*** Dataset extract ***

-- ==== Sys2Proof/Laws/Run.lean ====
section
/-! SUPPORT. Runs of several steps through the port, one line of R113 after the other, and what `exec` does to the
channels around the selected one and to the accesses to come. -/

namespace Sys2Proof.Machine

variable {s t : State}

/-! ### `exec` is local -/

theorem outcome_map (r : Run State) (φ : State → State) : outcome (r.map φ) =
    match outcome r with
    | .next t => .next (φ t)
    | .fault r => .fault r
    | .refused r => .refused r := by
  rcases r with (f | f) | x <;> rfl

/-- The outcome of a local run commutes with replacing what lies elsewhere. -/
theorem outcome_local {f : State → Run State} (hf : Local f) (s : State) (b a : List Channel) (l : List Access) :
    outcome (f (s.elsewhere b a l)) =
      match outcome (f s) with
      | .next t => .next (t.elsewhere b a l)
      | .fault r => .fault r
      | .refused r => .refused r := by
  rw [hf, outcome_map]

/-- Every instruction commutes with replacing what lies elsewhere (R20, R226). -/
theorem exec_elsewhere (i : Instr) (s : State) (b a : List Channel) (l : List Access) :
    exec i (s.elsewhere b a l) =
      match exec i s with
      | .next t => .next (t.elsewhere b a l)
      | .fault r => .fault r
      | .refused r => .refused r := by
  cases i with
  | ckInit => rfl
  | ckUpdate => rfl
  | ckRange => exact outcome_local local_ckRangeOp s b a l
  | frameInit => exact outcome_local local_frameInitOp s b a l
  | encodeRequest => exact outcome_local local_encodeRequestOp s b a l
  | decodeFrameHeader => exact outcome_local local_decodeFrameHeaderOp s b a l
  | decodeFrameData => exact outcome_local local_decodeFrameDataOp s b a l
  | frameLength => rfl
  | propInit => rfl
  | encodeRead => exact outcome_local local_encodeReadOp s b a l
  | encodeWrite => exact outcome_local local_encodeWriteOp s b a l
  | decodeReadProperty => exact outcome_local local_decodeReadPropertyOp s b a l
  | decodeWriteProperty => exact outcome_local local_decodeWritePropertyOp s b a l
  | frameReadRequest => exact outcome_local (local_readReq _ _ _ _ _) s b a l
  | frameWriteRequest => exact outcome_local (local_writeReq _ _ _ _ _ _) s b a l
  | frameReadResponse => exact outcome_local (local_response _ local_decodeReadPropertyOp) s b a l
  | frameWriteResponse => exact outcome_local (local_response _ local_decodeWritePropertyOp) s b a l
  | frameErrorResponse => exact outcome_local (local_response _ local_decodeReadPropertyOp) s b a l

/-- No instruction takes or adds an access. -/
theorem exec_inbox {i : Instr} (h : exec i s = .next t) : t.inbox = s.inbox := by
  have e := exec_elsewhere i s s.before s.after s.inbox
  rw [State.elsewhere_self, h] at e
  injection e with e
  exact (congrArg State.inbox e :)

/-- No instruction changes a channel but the selected one (R20). -/
theorem exec_around {i : Instr} (h : exec i s = .next t) : t.before = s.before ∧ t.after = s.after := by
  have e := exec_elsewhere i s s.before s.after s.inbox
  rw [State.elsewhere_self, h] at e
  injection e with e
  exact ⟨(congrArg State.before e :), (congrArg State.after e :)⟩

/-! ### Runs -/

theorem core_run_next (M : Host.Core) {n : Nat} {s u : M.State} (h : M.step s = .next u) :
    M.run (n + 1) s = M.run n u := by rw [Host.Core.run, h]

theorem core_run_fault (M : Host.Core) {n : Nat} {s : M.State} {r : M.Fault} (h : M.step s = .fault r) :
    M.run (n + 1) s = .fault r := by rw [Host.Core.run, h]

theorem core_run_refused (M : Host.Core) {n : Nat} {s : M.State} {r : M.Refusal} (h : M.step s = .refused r) :
    M.run (n + 1) s = .refused r := by rw [Host.Core.run, h]

/-- `n` steps of this machine, with the types of its own. -/
def run (n : Nat) (s : State) : Host.Outcome State Fault Refusal := Host.Core.run Sys2Proof.core n s

theorem run_next {n : Nat} (h : step s = .next t) : run (n + 1) s = run n t := core_run_next Sys2Proof.core h

theorem run_fault {n : Nat} {r : Fault} (h : step s = .fault r) : run (n + 1) s = .fault r :=
  core_run_fault Sys2Proof.core h

theorem run_refused {n : Nat} {r : Refusal} (h : step s = .refused r) : run (n + 1) s = .refused r :=
  core_run_refused Sys2Proof.core h

theorem fetch_lines (s : State) (act : Action) (acts : List Action) :
    fetch (linesAtPort s (act :: acts)) = fetchAction (linesAtPort s acts) act :=
  fetch_atPort (linesAtPort s acts) act

theorem linesAtPort_eq (s : State) (acts : List Action) :
    linesAtPort s acts =
      s.elsewhere s.before s.after (acts.map (Access.port s.before.length) ++ s.inbox) := rfl

/-- A line whose step is a local run: the rest of the lines follow in the state it gives. -/
theorem run_line {act : Action} {acts : List Action} {f : State → Run State} {n : Nat}
    (hstep : step (linesAtPort s (act :: acts)) = outcome (f (linesAtPort s acts))) (hf : Local f) :
    run (n + 1) (linesAtPort s (act :: acts)) =
      match f s with
      | .ok t => run n (linesAtPort t acts)
      | .error (.fault r) => .fault r
      | .error (.refuse r) => .refused r := by
  have h1 := hf s s.before s.after (acts.map (Access.port s.before.length) ++ s.inbox)
  have h2 := hf s s.before s.after s.inbox
  rw [State.elsewhere_self] at h2
  rw [← linesAtPort_eq] at h1
  rw [h1] at hstep
  cases hx : f s with
  | error e =>
    rw [hx] at hstep
    cases e with
    | fault r => exact run_fault hstep
    | refuse r => exact run_refused hstep
  | ok t =>
    rw [hx] at hstep h2
    simp only [Except.map] at h2
    injection h2 with h2
    have k1 : t.before = s.before := (congrArg State.before h2 :)
    have k2 : t.after = s.after := (congrArg State.after h2 :)
    have k3 : t.inbox = s.inbox := (congrArg State.inbox h2 :)
    refine (run_next hstep).trans ?_
    simp only
    rw [linesAtPort_eq, k1, k2, k3]

/-- A `SET` line that is accepted. -/
theorem run_set {num : BitVec 8} {v : BitVec 32} (F : Channel → Channel) {acts : List Action} {n : Nat} (h0 : num ≠ 0)
    (h : ∀ u : State, setReg u num v = .ok (u.setCh (F u.ch))) :
    run (n + 1) (linesAtPort s (.writeReg num v :: acts)) = run n (linesAtPort (s.setCh (F s.ch)) acts) := by
  refine run_next ?_
  rw [step_of_done ((fetch_lines s _ _).trans (fetchAction_plain (packet_writeReg h0 v))), hostAction, h]
  rfl

/-- A line that writes a command code. -/
theorem run_code {code : BitVec 8} {i : Instr} {f : State → Run State} {acts : List Action} {n : Nat}
    (hd : ∀ c, decode c (.cmd code) = .ok i) (he : ∀ u, exec i u = outcome (f u)) (hf : Local f) :
    run (n + 1) (linesAtPort s (.writeReg 0x00 (code.setWidth 32) :: acts)) =
      match f s with
      | .ok t => run n (linesAtPort t acts)
      | .error (.fault r) => .fault r
      | .error (.refuse r) => .refused r := by
  refine run_line ?_ hf
  rw [step_of_instr ((fetch_lines s _ _).trans (fetchAction_instr (packet_cmd code) (hd _))), he]

/-- A `STORE` line. -/
theorem run_store {k : Nat} {l : List Byte} {acts : List Action} {n : Nat} :
    run (n + 1) (linesAtPort s (.store k l :: acts)) =
      match storeAt s k l with
      | .ok t => run n (linesAtPort t acts)
      | .error (.fault r) => .fault r
      | .error (.refuse r) => .refused r := by
  refine run_line (f := fun s => storeAt s k l) ?_ (local_storeAt k l)
  rw [step_of_done ((fetch_lines _ _ _).trans (fetchAction_plain rfl))]
  rfl

/-- A `GET` line. -/
theorem run_get {num : BitVec 8} {acts : List Action} {n : Nat} (h : num ≠ 0x13) :
    run (n + 1) (linesAtPort s (.readReg num :: acts)) = run n (linesAtPort (getReg s num) acts) := by
  refine run_next ?_
  rw [step_of_done ((fetch_lines _ _ _).trans (fetchAction_plain (packet_readReg h)))]
  rfl

theorem setReg_objType (u : State) (v : BitVec 32) :
    setReg u 0x14 v = putReg u 0x14 16 v fun x => { u.ch with objType := x } := by rw [setReg.eq_def]; rfl

theorem setReg_propId (u : State) (v : BitVec 32) :
    setReg u 0x16 v = putReg u 0x16 16 v fun x => { u.ch with propId := x } := by rw [setReg.eq_def]; rfl

/-- A 16-bit value, written as 32 bits, fits a 16-bit register. -/
theorem putReg_of_width (u : State) (num : BitVec 8) (x : BitVec 16) (f : BitVec 16 → Channel) :
    putReg u num 16 (x.setWidth 32) f = .ok (u.setCh (f x)) := by
  rw [putReg, if_pos (by have := x.isLt; rw [BitVec.toNat_setWidth]; omega)]
  rw [show (x.setWidth 32).setWidth 16 = x by simp]

end Sys2Proof.Machine
end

*** End of Dataset extract ***

#### [Try it]
Using the records above, restate word for word the lines from the one with "frameLength => rfl" through the one with "local_decodeReadPropertyOp s b a l", both included.

#### [Result]
  | frameLength => rfl
  | propInit => rfl
  | encodeRead => exact outcome_local local_encodeReadOp s b a l
  | encodeWrite => exact outcome_local local_encodeWriteOp s b a l
  | decodeReadProperty => exact outcome_local local_decodeReadPropertyOp s b a l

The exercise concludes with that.